■ **Collected data entries**
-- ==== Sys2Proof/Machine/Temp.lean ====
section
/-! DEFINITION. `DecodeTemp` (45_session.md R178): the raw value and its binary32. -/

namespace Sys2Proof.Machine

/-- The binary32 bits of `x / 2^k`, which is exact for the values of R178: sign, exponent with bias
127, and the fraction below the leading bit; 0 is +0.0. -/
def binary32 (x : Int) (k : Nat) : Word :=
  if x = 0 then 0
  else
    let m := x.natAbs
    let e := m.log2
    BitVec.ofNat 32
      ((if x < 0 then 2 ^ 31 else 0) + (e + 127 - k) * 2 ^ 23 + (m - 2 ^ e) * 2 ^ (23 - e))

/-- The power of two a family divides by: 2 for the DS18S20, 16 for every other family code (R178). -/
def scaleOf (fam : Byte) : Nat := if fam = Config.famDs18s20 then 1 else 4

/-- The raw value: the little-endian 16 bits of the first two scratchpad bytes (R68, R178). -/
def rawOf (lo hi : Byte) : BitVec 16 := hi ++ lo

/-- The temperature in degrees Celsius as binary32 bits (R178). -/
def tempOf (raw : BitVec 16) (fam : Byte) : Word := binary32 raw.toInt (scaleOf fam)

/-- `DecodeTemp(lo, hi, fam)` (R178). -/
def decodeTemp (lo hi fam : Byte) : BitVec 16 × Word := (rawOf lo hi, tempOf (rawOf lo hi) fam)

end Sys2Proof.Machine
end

---

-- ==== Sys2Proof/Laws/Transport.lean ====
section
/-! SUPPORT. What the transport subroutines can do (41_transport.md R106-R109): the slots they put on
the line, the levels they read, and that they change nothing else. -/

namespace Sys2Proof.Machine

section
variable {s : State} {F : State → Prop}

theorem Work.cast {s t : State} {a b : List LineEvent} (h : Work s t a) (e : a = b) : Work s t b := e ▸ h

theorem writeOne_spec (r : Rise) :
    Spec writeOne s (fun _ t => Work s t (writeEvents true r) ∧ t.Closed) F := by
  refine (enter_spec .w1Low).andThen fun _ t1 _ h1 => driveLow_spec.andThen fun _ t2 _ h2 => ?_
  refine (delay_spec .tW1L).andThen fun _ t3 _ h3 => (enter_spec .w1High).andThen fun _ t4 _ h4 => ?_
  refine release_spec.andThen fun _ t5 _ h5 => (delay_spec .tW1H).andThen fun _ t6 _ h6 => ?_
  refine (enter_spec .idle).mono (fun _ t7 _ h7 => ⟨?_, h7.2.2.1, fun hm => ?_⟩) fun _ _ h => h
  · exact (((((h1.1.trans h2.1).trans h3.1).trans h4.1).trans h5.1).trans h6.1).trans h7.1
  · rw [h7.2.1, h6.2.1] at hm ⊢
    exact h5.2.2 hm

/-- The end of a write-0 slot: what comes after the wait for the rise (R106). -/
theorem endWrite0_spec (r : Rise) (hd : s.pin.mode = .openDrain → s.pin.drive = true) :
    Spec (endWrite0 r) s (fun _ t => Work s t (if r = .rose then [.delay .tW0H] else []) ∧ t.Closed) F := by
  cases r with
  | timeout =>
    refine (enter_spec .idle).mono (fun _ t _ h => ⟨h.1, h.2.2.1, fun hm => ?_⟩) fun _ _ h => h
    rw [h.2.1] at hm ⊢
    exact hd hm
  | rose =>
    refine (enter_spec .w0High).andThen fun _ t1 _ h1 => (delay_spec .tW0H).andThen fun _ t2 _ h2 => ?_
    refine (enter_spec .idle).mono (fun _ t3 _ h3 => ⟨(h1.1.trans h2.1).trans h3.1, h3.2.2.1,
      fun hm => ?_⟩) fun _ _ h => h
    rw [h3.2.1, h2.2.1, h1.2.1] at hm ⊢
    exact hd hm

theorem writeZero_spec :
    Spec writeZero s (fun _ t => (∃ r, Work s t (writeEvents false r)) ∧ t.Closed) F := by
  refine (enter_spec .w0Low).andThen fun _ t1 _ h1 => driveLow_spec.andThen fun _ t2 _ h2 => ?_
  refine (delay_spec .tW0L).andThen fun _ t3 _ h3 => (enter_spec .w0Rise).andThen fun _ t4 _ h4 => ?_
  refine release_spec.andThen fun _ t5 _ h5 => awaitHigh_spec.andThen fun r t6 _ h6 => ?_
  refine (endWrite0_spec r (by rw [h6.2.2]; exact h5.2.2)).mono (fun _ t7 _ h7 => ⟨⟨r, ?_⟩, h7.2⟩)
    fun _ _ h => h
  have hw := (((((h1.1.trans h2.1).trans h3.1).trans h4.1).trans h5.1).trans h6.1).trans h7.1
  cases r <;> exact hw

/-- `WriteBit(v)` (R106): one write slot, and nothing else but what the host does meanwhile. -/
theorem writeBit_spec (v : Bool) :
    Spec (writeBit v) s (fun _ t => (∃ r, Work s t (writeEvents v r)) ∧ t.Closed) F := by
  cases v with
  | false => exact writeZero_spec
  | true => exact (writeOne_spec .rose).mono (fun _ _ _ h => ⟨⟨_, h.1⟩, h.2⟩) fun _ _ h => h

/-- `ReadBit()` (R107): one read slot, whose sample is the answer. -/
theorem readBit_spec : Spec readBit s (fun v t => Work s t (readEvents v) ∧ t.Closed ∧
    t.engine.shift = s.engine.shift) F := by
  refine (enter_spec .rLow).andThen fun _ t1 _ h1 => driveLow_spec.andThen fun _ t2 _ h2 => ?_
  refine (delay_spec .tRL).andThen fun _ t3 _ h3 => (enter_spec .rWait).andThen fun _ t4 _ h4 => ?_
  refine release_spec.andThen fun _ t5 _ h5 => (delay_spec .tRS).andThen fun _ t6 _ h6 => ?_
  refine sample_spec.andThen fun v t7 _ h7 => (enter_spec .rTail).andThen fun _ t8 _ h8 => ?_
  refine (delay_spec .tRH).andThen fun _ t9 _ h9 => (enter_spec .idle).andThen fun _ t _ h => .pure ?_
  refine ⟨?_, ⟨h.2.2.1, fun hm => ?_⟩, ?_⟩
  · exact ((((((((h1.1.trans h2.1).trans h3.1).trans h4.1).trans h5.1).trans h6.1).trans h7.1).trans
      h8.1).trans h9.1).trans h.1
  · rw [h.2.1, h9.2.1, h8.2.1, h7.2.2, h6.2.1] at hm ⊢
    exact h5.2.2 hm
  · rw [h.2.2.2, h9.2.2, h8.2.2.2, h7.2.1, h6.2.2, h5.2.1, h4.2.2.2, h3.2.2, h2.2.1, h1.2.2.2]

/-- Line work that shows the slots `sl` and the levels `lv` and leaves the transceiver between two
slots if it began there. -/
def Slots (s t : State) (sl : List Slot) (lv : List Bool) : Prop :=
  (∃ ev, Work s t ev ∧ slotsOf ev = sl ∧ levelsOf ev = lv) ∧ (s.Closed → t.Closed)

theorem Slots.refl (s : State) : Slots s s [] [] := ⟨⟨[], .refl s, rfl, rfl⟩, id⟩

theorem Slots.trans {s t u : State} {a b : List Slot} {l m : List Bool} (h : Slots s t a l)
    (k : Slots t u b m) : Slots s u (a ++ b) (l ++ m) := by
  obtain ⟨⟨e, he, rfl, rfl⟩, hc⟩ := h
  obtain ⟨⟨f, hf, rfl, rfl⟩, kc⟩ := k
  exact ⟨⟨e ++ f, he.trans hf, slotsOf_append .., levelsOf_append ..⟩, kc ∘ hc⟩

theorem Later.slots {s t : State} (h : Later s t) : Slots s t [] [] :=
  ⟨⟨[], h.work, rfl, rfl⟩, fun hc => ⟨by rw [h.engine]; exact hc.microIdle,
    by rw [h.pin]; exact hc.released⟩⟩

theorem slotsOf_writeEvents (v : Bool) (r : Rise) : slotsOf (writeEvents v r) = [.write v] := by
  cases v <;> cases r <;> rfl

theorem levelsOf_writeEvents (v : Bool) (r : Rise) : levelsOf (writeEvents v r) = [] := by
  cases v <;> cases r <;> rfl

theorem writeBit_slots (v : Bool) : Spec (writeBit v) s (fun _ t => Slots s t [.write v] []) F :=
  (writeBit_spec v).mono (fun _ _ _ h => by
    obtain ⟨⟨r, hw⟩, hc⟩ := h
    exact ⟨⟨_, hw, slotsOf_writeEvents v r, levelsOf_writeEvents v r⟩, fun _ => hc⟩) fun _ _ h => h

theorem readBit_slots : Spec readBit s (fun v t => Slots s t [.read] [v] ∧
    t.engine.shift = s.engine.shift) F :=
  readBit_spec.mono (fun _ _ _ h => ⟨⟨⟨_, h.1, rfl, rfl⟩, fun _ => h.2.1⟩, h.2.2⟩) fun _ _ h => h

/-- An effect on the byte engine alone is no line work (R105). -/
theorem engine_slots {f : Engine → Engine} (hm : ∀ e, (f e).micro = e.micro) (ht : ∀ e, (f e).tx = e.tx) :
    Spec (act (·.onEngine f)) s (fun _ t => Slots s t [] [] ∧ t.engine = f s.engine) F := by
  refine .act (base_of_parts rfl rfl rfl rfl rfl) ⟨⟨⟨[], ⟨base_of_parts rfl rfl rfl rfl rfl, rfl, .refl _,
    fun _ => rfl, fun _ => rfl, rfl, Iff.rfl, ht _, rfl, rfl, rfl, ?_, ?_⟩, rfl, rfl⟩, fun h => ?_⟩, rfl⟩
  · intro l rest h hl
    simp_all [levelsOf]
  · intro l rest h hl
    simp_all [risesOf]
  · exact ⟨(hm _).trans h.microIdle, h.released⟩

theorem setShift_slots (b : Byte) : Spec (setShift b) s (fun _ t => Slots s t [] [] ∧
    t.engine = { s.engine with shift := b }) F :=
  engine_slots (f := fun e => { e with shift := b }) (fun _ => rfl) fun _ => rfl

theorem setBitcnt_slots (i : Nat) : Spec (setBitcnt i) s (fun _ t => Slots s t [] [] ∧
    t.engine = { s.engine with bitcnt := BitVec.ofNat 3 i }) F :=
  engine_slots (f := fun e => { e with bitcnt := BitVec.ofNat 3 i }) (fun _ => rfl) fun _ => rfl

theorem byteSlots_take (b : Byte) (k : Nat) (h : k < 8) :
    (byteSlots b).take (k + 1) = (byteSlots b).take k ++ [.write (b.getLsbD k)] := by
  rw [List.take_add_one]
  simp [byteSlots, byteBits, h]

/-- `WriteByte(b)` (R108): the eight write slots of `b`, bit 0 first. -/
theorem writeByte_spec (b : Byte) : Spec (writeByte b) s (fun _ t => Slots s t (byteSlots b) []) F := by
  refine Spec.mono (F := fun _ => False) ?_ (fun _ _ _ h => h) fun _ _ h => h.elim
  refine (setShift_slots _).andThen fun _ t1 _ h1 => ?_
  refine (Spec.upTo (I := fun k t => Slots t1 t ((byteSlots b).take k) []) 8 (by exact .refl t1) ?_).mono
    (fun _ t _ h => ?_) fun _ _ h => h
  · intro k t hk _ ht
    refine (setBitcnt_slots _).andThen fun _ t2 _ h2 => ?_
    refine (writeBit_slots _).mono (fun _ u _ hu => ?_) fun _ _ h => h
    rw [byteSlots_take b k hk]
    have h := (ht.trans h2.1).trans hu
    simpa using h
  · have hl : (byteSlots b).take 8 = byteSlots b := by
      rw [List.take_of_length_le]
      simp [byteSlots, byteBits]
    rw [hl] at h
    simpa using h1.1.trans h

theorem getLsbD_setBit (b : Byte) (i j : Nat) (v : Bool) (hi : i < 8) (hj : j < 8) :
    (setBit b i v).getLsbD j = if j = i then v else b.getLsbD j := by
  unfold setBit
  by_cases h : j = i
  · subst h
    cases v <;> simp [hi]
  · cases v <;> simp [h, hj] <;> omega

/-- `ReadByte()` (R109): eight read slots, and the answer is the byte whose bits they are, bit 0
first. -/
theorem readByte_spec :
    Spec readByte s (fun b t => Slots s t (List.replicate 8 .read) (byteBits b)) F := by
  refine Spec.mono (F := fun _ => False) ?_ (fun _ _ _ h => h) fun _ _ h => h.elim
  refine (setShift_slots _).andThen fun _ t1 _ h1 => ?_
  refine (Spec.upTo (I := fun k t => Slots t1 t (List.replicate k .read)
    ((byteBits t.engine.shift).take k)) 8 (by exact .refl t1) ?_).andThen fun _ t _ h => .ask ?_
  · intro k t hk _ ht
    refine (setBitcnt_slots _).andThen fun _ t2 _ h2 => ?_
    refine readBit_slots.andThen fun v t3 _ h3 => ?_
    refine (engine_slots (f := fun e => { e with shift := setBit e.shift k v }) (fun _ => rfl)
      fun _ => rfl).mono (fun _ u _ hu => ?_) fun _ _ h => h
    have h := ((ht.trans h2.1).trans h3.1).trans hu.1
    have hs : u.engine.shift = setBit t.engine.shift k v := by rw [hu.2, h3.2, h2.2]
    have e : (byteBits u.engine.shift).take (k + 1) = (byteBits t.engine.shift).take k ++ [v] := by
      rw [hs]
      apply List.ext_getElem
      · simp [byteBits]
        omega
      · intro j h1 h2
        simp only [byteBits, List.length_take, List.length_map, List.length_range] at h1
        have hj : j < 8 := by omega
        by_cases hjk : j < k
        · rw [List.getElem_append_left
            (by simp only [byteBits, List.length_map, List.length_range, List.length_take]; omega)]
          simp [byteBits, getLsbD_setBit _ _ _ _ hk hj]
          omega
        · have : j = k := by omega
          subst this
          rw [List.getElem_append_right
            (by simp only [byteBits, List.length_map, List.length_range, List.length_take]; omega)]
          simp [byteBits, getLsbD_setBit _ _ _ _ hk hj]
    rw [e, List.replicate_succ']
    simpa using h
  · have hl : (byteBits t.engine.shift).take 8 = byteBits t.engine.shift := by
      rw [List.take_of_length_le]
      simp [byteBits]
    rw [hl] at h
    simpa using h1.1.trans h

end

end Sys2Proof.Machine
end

--

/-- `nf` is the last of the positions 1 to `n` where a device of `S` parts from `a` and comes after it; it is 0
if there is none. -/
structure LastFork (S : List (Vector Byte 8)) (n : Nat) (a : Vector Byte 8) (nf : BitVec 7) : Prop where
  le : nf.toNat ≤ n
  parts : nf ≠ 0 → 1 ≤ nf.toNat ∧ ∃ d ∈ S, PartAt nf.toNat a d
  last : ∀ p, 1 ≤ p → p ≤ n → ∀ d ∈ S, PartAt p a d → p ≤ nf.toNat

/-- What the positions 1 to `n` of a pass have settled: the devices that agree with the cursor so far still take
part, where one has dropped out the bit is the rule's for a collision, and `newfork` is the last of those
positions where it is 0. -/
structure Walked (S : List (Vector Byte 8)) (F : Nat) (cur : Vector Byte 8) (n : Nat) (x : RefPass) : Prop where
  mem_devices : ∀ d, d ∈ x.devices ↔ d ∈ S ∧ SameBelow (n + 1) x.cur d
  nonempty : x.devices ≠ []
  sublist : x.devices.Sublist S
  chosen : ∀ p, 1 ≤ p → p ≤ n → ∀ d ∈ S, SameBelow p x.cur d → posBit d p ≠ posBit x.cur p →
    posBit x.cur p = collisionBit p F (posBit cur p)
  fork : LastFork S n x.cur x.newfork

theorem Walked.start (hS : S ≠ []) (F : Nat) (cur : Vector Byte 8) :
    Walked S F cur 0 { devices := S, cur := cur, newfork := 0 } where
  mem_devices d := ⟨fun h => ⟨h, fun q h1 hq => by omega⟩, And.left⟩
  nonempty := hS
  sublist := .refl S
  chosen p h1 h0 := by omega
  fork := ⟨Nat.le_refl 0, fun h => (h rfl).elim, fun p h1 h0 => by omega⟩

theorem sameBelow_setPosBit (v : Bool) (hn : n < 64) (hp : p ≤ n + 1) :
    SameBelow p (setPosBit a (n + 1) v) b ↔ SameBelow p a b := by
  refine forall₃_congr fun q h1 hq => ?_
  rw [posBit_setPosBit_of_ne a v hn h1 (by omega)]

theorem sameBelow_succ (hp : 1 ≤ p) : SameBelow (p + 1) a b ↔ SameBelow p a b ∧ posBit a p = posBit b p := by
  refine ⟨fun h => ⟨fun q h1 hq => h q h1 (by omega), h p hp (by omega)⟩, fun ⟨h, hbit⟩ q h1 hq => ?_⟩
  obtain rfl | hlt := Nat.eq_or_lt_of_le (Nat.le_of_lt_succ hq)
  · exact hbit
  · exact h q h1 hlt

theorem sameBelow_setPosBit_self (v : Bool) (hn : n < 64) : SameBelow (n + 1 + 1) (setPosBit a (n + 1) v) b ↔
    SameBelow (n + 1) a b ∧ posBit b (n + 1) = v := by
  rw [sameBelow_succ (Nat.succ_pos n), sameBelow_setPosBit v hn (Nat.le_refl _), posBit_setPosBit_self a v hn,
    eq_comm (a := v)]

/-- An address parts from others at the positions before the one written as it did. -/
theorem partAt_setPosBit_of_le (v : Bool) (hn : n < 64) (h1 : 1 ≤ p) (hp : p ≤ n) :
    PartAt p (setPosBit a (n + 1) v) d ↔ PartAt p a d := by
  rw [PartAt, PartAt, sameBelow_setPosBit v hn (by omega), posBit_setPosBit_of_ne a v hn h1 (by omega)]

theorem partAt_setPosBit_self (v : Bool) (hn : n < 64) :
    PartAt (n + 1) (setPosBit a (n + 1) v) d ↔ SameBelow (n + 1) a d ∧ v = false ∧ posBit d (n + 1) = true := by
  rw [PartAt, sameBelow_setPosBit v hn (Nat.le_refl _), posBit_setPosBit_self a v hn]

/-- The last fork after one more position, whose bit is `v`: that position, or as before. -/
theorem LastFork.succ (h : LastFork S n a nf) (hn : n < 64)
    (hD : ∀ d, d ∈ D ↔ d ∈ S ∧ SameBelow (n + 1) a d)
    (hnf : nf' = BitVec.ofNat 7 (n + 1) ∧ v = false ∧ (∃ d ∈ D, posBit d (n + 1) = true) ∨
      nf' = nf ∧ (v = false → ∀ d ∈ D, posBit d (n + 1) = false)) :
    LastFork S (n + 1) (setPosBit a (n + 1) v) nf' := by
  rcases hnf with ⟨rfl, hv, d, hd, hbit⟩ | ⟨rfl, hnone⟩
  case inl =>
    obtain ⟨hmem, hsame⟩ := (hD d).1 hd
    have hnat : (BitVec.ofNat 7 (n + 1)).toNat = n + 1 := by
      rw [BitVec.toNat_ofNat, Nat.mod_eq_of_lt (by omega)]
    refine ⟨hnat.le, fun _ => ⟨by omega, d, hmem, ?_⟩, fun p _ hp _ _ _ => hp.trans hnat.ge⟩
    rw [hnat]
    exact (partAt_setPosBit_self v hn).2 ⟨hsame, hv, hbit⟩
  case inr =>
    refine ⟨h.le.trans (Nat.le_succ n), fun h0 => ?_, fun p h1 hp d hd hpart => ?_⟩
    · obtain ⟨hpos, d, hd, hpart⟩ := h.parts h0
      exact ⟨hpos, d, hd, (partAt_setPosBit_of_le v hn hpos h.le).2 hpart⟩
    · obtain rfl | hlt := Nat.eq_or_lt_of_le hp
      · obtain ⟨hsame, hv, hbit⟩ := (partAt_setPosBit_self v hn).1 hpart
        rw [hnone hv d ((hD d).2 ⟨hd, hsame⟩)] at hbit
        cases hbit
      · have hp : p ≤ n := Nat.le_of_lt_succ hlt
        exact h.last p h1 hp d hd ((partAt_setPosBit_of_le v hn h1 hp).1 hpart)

■ **What to produce**
Copy out only the lines above from the one with "rw [posBit_setPosBit_of_ne a" to the one with "rw [BitVec.toNat_ofNat, Nat.mod_eq_of_lt", inclusive, exactly as they stand.

■ **Exercise response**
  rw [posBit_setPosBit_of_ne a v hn h1 (by omega)]

theorem sameBelow_succ (hp : 1 ≤ p) : SameBelow (p + 1) a b ↔ SameBelow p a b ∧ posBit a p = posBit b p := by
  refine ⟨fun h => ⟨fun q h1 hq => h q h1 (by omega), h p hp (by omega)⟩, fun ⟨h, hbit⟩ q h1 hq => ?_⟩
  obtain rfl | hlt := Nat.eq_or_lt_of_le (Nat.le_of_lt_succ hq)
  · exact hbit
  · exact h q h1 hlt

theorem sameBelow_setPosBit_self (v : Bool) (hn : n < 64) : SameBelow (n + 1 + 1) (setPosBit a (n + 1) v) b ↔
    SameBelow (n + 1) a b ∧ posBit b (n + 1) = v := by
  rw [sameBelow_succ (Nat.succ_pos n), sameBelow_setPosBit v hn (Nat.le_refl _), posBit_setPosBit_self a v hn,
    eq_comm (a := v)]

/-- An address parts from others at the positions before the one written as it did. -/
theorem partAt_setPosBit_of_le (v : Bool) (hn : n < 64) (h1 : 1 ≤ p) (hp : p ≤ n) :
    PartAt p (setPosBit a (n + 1) v) d ↔ PartAt p a d := by
  rw [PartAt, PartAt, sameBelow_setPosBit v hn (by omega), posBit_setPosBit_of_ne a v hn h1 (by omega)]

theorem partAt_setPosBit_self (v : Bool) (hn : n < 64) :
    PartAt (n + 1) (setPosBit a (n + 1) v) d ↔ SameBelow (n + 1) a d ∧ v = false ∧ posBit d (n + 1) = true := by
  rw [PartAt, sameBelow_setPosBit v hn (Nat.le_refl _), posBit_setPosBit_self a v hn]

/-- The last fork after one more position, whose bit is `v`: that position, or as before. -/
theorem LastFork.succ (h : LastFork S n a nf) (hn : n < 64)
    (hD : ∀ d, d ∈ D ↔ d ∈ S ∧ SameBelow (n + 1) a d)
    (hnf : nf' = BitVec.ofNat 7 (n + 1) ∧ v = false ∧ (∃ d ∈ D, posBit d (n + 1) = true) ∨
      nf' = nf ∧ (v = false → ∀ d ∈ D, posBit d (n + 1) = false)) :
    LastFork S (n + 1) (setPosBit a (n + 1) v) nf' := by
  rcases hnf with ⟨rfl, hv, d, hd, hbit⟩ | ⟨rfl, hnone⟩
  case inl =>
    obtain ⟨hmem, hsame⟩ := (hD d).1 hd
    have hnat : (BitVec.ofNat 7 (n + 1)).toNat = n + 1 := by
      rw [BitVec.toNat_ofNat, Nat.mod_eq_of_lt (by omega)]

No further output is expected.